SHAFAQNA Türkiye – The standards of the Basel Committee on Banking Supervision, of which Turkey is a member, have defined new methods for calculating the amount of risk that must be taken into account when calculating credit limits. According to a draft regulation prepared by the Agency for Banking Regulation and Supervision (BDKK) by reviewing the current legislation on the definition of risk groups and planned to come into force at the beginning of the year, partnerships in which a person is a member of the board of directors or the general director, together with a spouse and children, constitute a group risk.
It will also be considered a risk factor that 50 percent or more of the annual income or expenses of a client wishing to receive a bank loan arise from transactions made with the same person who fully or partially guarantees debts to one party and the sale of a significant amount of goods or services rendered to the same party. It will also be seen in risky economic dependency that the sources of income and the funds that customers will use to pay off their debts to the bank are the same, and that the financial difficulties of one of the two parties in a business relationship with each other are at a level that may prevent another from fulfilling its obligations in a timely manner and in full.
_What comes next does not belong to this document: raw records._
-- ==== Sys2Proof/Machine/State.lean ====
section
/-! DEFINITION. The state of the part, block by block (Table 0-1), and the part right after reset. -/

namespace Sys2Proof.Machine

/-! ## Context Table (chapter 1) -/

/-- The six context states of a slot in use; FREE is the absence of a record (R1, Table 1-2). -/
inductive CtxState
  | loading
  | standby
  | active
  | draining
  | retiring
  | quarantined
  deriving DecidableEq, Repr

/-- Key width, 128 or 256 (Table 1-1). -/
inductive KeyWidth
  | w128
  | w256
  deriving DecidableEq, Repr

/-- Direction permission (Table 1-1). -/
inductive DirPerm
  | protectOnly
  | admitOnly
  | both
  deriving DecidableEq, Repr

/-- The flags of a context (Table 1-1). -/
structure CtxFlags where
  peerRoll : Bool
  lifeRoll : Bool
  verifyHold : Bool
  deriving DecidableEq, Repr

/-- The settings of a context, the fields MODIFY may change (R7). Bit n of `recipes` allows recipe n. -/
structure Settings where
  direction : DirPerm
  recipes : BitVec 16
  flags : CtxFlags
  ceiling : SeqNo
  lowMark : ByteLife
  verifyLimit : Byte
  drainBudget : BitVec 16
  drainTime : BitVec 16
  deriving DecidableEq, Repr

/-- Whether the stored check value of each group agrees with the group's fields (R22; assumption 3). -/
structure Checks where
  keyOk : Bool
  countersOk : Bool
  settingsOk : Bool
  deriving DecidableEq, Repr

/-- A Context Record (Table 1-1). The marker is derived from the generation; the Condition Record is the Attention
Unit's (`State.conds`). -/
structure Context where
  state : CtxState
  tag : Tag
  generation : Byte
  anchor : AnchorNo
  keyWidth : KeyWidth
  key : Option ContextKey
  salt : Word
  settings : Settings
  nextSeq : SeqNo
  lifeInstalled : ByteLife
  lifeLeft : ByteLife
  lowReported : Bool
  spent : Bool
  watermark : SeqNo
  verifyFailures : Byte
  drainProgress : BitVec 16
  timerLeft : BitVec 16
  timerRuns : Bool
  inFlight : Nat
  framesProtected : BitVec 32
  framesAdmitted : BitVec 32
  framesRefused : BitVec 32
  checks : Checks
  deriving DecidableEq, Repr

/-! ## Tag Directory (chapter 2) -/

/-- The place a bound slot holds in its tag's pair (section 2.1). -/
inductive Place
  | active
  | standby
  | draining
  deriving DecidableEq, Repr

/-- An entry of the Tag Directory: the slot bound in each place, if any (R27, R28). -/
structure DirEntry where
  active : Option SlotNo
  standby : Option SlotNo
  draining : Option SlotNo
  deriving DecidableEq, Repr

/-! ## Recipe Table (chapter 3) -/

/-- The step kinds (Table 3-2). -/
inductive StepKind
  | header
  | clear
  | cipher
  | skip
  | strip
  | tag
  deriving DecidableEq, Repr

/-- A step's length: fixed, or the rest of the frame (R52). -/
inductive StepLen
  | fixed (n : Nat)
  | rest
  deriving DecidableEq, Repr

/-- A step of a recipe (section 3.2). -/
structure Step where
  kind : StepKind
  len : StepLen
  deriving DecidableEq, Repr

/-- The tag length of a recipe: 8, 12 or 16 bytes (Table 3-1). -/
inductive TagLen
  | t8
  | t12
  | t16
  deriving DecidableEq, Repr

/-- A recipe's definition (Table 3-1). -/
structure RecipeDef where
  steps : List Step
  tagLen : TagLen
  maxInput : Nat
  deriving DecidableEq, Repr

/-- A recipe: EMPTY when it has no definition, else DEFINED; and its in-flight count (R51, R66). -/
structure Recipe where
  defn : Option RecipeDef
  inFlight : Nat
  deriving DecidableEq, Repr

/-! ## Jobs, lanes and the Return Queue (chapters 4, 5 and 6) -/

/-- The direction of a frame (Table 4-1). -/
inductive Direction
  | toProtect
  | toAdmit
  deriving DecidableEq, Repr

/-- What a dispatch to a lane fixes for a frame (R84, R95). `layout` is the recipe's steps with their resolved lengths
(assumption 16), `reserved` the sequence number of a protect, `id` the model's own number of the job (assumption 17). -/
structure Job where
  id : Nat
  dir : Direction
  tag : Tag
  marker : Bool
  slot : SlotNo
  recipe : RecipeNo
  layout : List (StepKind × Nat)
  tagLen : TagLen
  inLen : Nat
  outLen : Nat
  reserved : SeqNo
  deriving DecidableEq, Repr

/-- The provisional outcome a lane hands to its entry (Table 5-3). -/
inductive LaneOutcome
  | finished
  | malformed
  | verifyFail
  | verified
  deriving DecidableEq, Repr

/-- The verdict of a job ended before its frame reached OUT, or in OUT by a record check (R104, R115). -/
inductive EndVerdict
  | framing
  | aborted
  | faulted
  deriving DecidableEq, Repr

/-- The status of a LANE entry (Table 6-2); FINISHED with the outcome and output length handed at the move to OUT. -/
inductive Status
  | pending
  | finished (o : LaneOutcome) (outLen : Nat)
  | ended (v : EndVerdict)
  deriving DecidableEq, Repr

/-- The sixteen verdicts (Table 6-4). -/
inductive Verdict
  | passed
  | noLane
  | recipeEmpty
  | length
  | noContext
  | noActive
  | held
  | direction
  | recipeDenied
  | exhausted
  | framing
  | malformed
  | verifyFail
  | stale
  | aborted
  | faulted
  deriving DecidableEq, Repr

/-- A REFUSED entry (R83). -/
structure RefusedEntry where
  verdict : Verdict
  dir : Direction
  tag : Tag
  marker : Bool
  slot : Option SlotNo
  deriving DecidableEq, Repr

/-- A LANE entry (R84): `seq` is the entry's sequence, `parsed` whether an admit's has been written in HEADER (R115). -/
structure LaneEntry where
  job : Job
  lane : LaneId
  seq : SeqNo
  parsed : Bool
  status : Status
  deriving DecidableEq, Repr

/-- An entry of the Return Queue (Table 6-1). -/
inductive Entry
  | refused (e : RefusedEntry)
  | lane (e : LaneEntry)
  deriving DecidableEq, Repr

/-- The Frame Intake (Table 4-2): the held first word in JOB_WORD; the job, its lane and the bytes received in
STREAMING. -/
inductive Intake
  | awaitJob
  | jobWord (w : Word)
  | streaming (job : Job) (lane : LaneId) (received : Nat)
  | discarding
  deriving DecidableEq, Repr

/-- A frame in STAGE, arriving or arrived (R96). -/
structure StageFrame where
  job : Job
  bytes : List Byte
  arrived : Bool
  deriving DecidableEq, Repr

/-- The phase of the frame in WORK: PROCESSING in one of four phases, or DONE (R97). -/
inductive WorkPhase
  | keyFetch
  | header
  | body
  | tag
  | done (o : LaneOutcome)
  deriving DecidableEq, Repr

/-- What KEY_FETCH copies into the lane (R99). -/
structure FetchedKey where
  key : ContextKey
  width : KeyWidth
  salt : Word
  generation : Byte
  marker : Bool
  deriving DecidableEq, Repr

/-- A frame in WORK: what the phases have left so far (R99 to R102). -/
structure WorkFrame where
  job : Job
  input : List Byte
  phase : WorkPhase
  fetched : Option FetchedKey
  header : List Byte
  nonce : Option Nonce
  authClear : List Byte
  cipherBytes : List Byte
  output : List Byte
  deriving DecidableEq, Repr

/-- A finished frame in OUT with its output bytes (R98). -/
structure OutFrame where
  job : Job
  bytes : List Byte
  deriving DecidableEq, Repr

/-- The state of a lane (R106). -/
inductive LaneState
  | online
  | offline
  deriving DecidableEq, Repr

/-- A cipher lane (Table 5-1). -/
structure Lane where
  state : LaneState
  stage : Option StageFrame
  work : Option WorkFrame
  out : Option OutFrame
  deriving DecidableEq, Repr

/-- A result in sending on Frame Out (R128, R129): the Result Header's six fields, the lane whose OUT holds the output
bytes, and the number of words the sink has accepted. -/
structure Sending where
  verdict : Verdict
  marker : Bool
  slot : Option SlotNo
  tag : Tag
  outLen : Nat
  seq : SeqNo
  lane : Option LaneId
  wordsSent : Nat
  deriving DecidableEq, Repr

/-! ## Attention Unit (chapter 7) -/

/-- The condition classes (Table 7-2). -/
inductive CondClass
  | recordCheck
  | verifyLimit
  | lifeLow
  | lifeExhausted
  | rollover
  | drained
  | laneFault
  | framesLost
  deriving DecidableEq, Repr

/-- The phases of a Condition Record (Table 7-1). -/
inductive CondPhase
  | dispatch
  | keyFetch
  | header
  | body
  | tag
  | release
  | command
  | timer
  deriving DecidableEq, Repr

/-- The reasons of a Condition Record (Table 7-1). -/
inductive Reason
  | peer
  | life
  | budget
  | timer
  deriving DecidableEq, Repr

/-- The ending codes, least severe first (R141). -/
inductive Ending
  | noEnding
  | finished
  | cut
  | discarded
  deriving DecidableEq, Repr

/-- A Condition Record (Table 7-1). A field with a valid flag is an `Option`. Bit n of `classes` is the class of that
bit in Table 10-8. -/
structure CondRecord where
  primary : CondClass
  classes : BitVec 8
  overlap : Nat
  holding : Bool
  phase : Option CondPhase
  lane : Option LaneId
  seq : Option SeqNo
  group : Option CheckGroup
  reason : Option Reason
  ancillary : Bool
  ending : Ending
  deriving DecidableEq, Repr

/-! ## Command Unit (chapter 8) -/

/-- The command copy taken at a Start, with the LOCK# sample (R154, Table 8-1). -/
structure CommandCopy where
  code : Byte
  block : Block
  lockAsserted : Bool
  deriving DecidableEq, Repr

/-- What an INSTALL or SUCCEED in its unwrap holds: its slot, the requested place, the unwrap's copy of the anchor key
and, for SUCCEED, the named slot (R163, R167, R177). -/
structure Unwrap where
  slot : SlotNo
  standby : Bool
  anchorKey : AnchorKey
  named : Option SlotNo
  deriving DecidableEq, Repr

/-- The Command Unit between events: IDLE, or EXECUTING one of the four commands with two events (R157). -/
inductive UnitState
  | idle
  | unwrapping (u : Unwrap)
  | programming (a : AnchorNo)
  | revoking (a : AnchorNo)
  deriving DecidableEq, Repr

/-! ## Anchor Store and Lock Unit (chapter 9) -/

/-- An open write on an anchor (R182). -/
inductive AnchorWrite
  | programming
  | revoking
  deriving DecidableEq, Repr

/-- An anchor in non-volatile storage (R176). -/
structure Anchor where
  state : AnchorState
  key : Option AnchorKey
  openWrite : Option AnchorWrite
  deriving DecidableEq, Repr

/-- A lock range in use (R184). -/
structure LockRange where
  low : Tag
  high : Tag
  sticky : Bool
  deriving DecidableEq, Repr

/-! ## Register Window and lines (chapter 10) -/

/-- The enables of the interrupt mask (Table 10-3). -/
structure IntMask where
  commandDone : Bool
  startRefused : Bool
  laneDown : Bool
  attention : Bool
  deriving DecidableEq, Repr

/-- What the host does at the lines of the Management Port: CS# falls or rises; SCK rises, with a level of SDI, or falls
(section 10.1). -/
inductive SerialEvent
  | csFall
  | csRise
  | sckRise (sdi : Bool)
  | sckFall
  deriving DecidableEq, Repr

/-- A READ transaction after its address byte (R189): the address of the next byte to be driven; the Result Block as it
stood when the address byte was taken (R156); the low byte of the Attention Queue length, once captured with the high
byte and until driven; the bits still to be driven of the byte in progress; the bit SDO drives, none at high
impedance. -/
structure Reading where
  addr : Byte
  result : Block
  queueLow : Option Byte
  shift : List Bool
  sdo : Option Bool
  deriving DecidableEq, Repr

/-- The Management Port (section 10.1, R189): CS# high; CS# low with the rest of the transaction ignored; or CS# low
with the bits received so far of the instruction, of the address (of a READ or not), or of a data byte of a WRITE and
the address it concerns; or a READ in its data phase. -/
inductive Port
  | deselected
  | ignoring
  | instruction (bits : List Bool)
  | address (read : Bool) (bits : List Bool)
  | writing (addr : Byte) (bits : List Bool)
  | reading (r : Reading)
  deriving DecidableEq, Repr

/-- Supplies: off; on with start-up not ended (RST# held, or start-up running); on with start-up ended (R196). -/
inductive Power
  | off
  | startUp
  | running
  deriving DecidableEq, Repr

/-- The whole part; the events waiting on its serial line; and the queue of commands waiting for it. -/
structure State where
  slots : Vector (Option Context) 256
  dir : List (Tag × DirEntry)
  recipes : Vector Recipe 16
  intake : Intake
  lastLane : LaneId
  laneA : Lane
  laneB : Lane
  queue : List Entry
  sending : Option Sending
  conds : Vector (Option CondRecord) 256
  attention : List SlotNo
  unit : UnitState
  copy : Option CommandCopy
  commandBlock : Block
  resultBlock : Block
  anchors : Vector Anchor 8
  locks : Vector (Option LockRange) 4
  commandDone : Bool
  startRefused : Bool
  laneDown : Bool
  mask : IntMask
  lockLine : Bool
  rstLine : Bool
  power : Power
  port : Port
  nextJob : Nat
  serial : List SerialEvent
  pending : List Instr
  deriving DecidableEq, Repr

/-- Nothing stops the part: each refusal, failed check and lane fault of the manual is an effect on its state, so no
command faults (assumption 27). -/
inductive Fault
  deriving DecidableEq, Repr

/-- Why `exec` gives no meaning. -/
inductive Refusal
  /-- Raised by `exec` for a row of the opcode table that has no meaning yet; safe, for the model then says nothing of
  the row. No row is in this case. -/
  | notModelled (mnemonic : String)
  deriving DecidableEq, Repr

/-- An EMPTY recipe with no frames in flight (R71). -/
def Recipe.initial : Recipe := ⟨none, 0⟩

/-- An ONLINE lane with its three positions empty (R113). -/
def Lane.initial : Lane := ⟨.online, none, none, none⟩

/-- An anchor as delivered (R176). -/
def Anchor.delivered : Anchor := ⟨.blank, none, none⟩

/-- The part right after reset: as delivered (R176), powered, RST# and LOCK# released, start-up ended (R196), every
block in its power-on state (R26, R50, R71, R94, R113, R135, R153, R175, R184, Table 10-2), no transaction in progress.
Assumptions 1 and 34. -/
def State.reset : State where
  slots := Vector.replicate 256 none
  dir := []
  recipes := Vector.replicate 16 Recipe.initial
  intake := .awaitJob
  lastLane := .laneB
  laneA := Lane.initial
  laneB := Lane.initial
  queue := []
  sending := none
  conds := Vector.replicate 256 none
  attention := []
  unit := .idle
  copy := none
  commandBlock := Vector.replicate 96 0
  resultBlock := Vector.replicate 96 0
  anchors := Vector.replicate 8 Anchor.delivered
  locks := Vector.replicate 4 none
  commandDone := false
  startRefused := false
  laneDown := false
  mask := ⟨false, false, false, false⟩
  lockLine := false
  rstLine := false
  power := .running
  port := .deselected
  nextJob := 0
  serial := []
  pending := []

end Sys2Proof.Machine
end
EXPLANATION WILL BE REQUESTED
The analysis will be mandatory for individuals and legal entities whose risk, calculated as a result of the assessment, exceeds 5 percent of the bank’s equity capital. The amount of risk of loans that can be granted by the bank to a person, company or risk group should not exceed 25 percent of the bank’s equity capital and own funds.
BRSA will be able to set limits on loans issued by “systemically important” banks to other banks at the same level. Loans granted to an individual, company or risk group in the amount of 10 percent or more of the bank’s capital will be considered “large loans” and their total amount cannot exceed 8 times the equity capital.
In case of exceeding credit limits, banks inform BRSA as soon as possible about the reasons for this and the planned measures to correct the situation. However, in the event of general fluctuations in the financial markets, market overspending will not be considered a breach of boundaries in order to ensure stability in the interbank money market.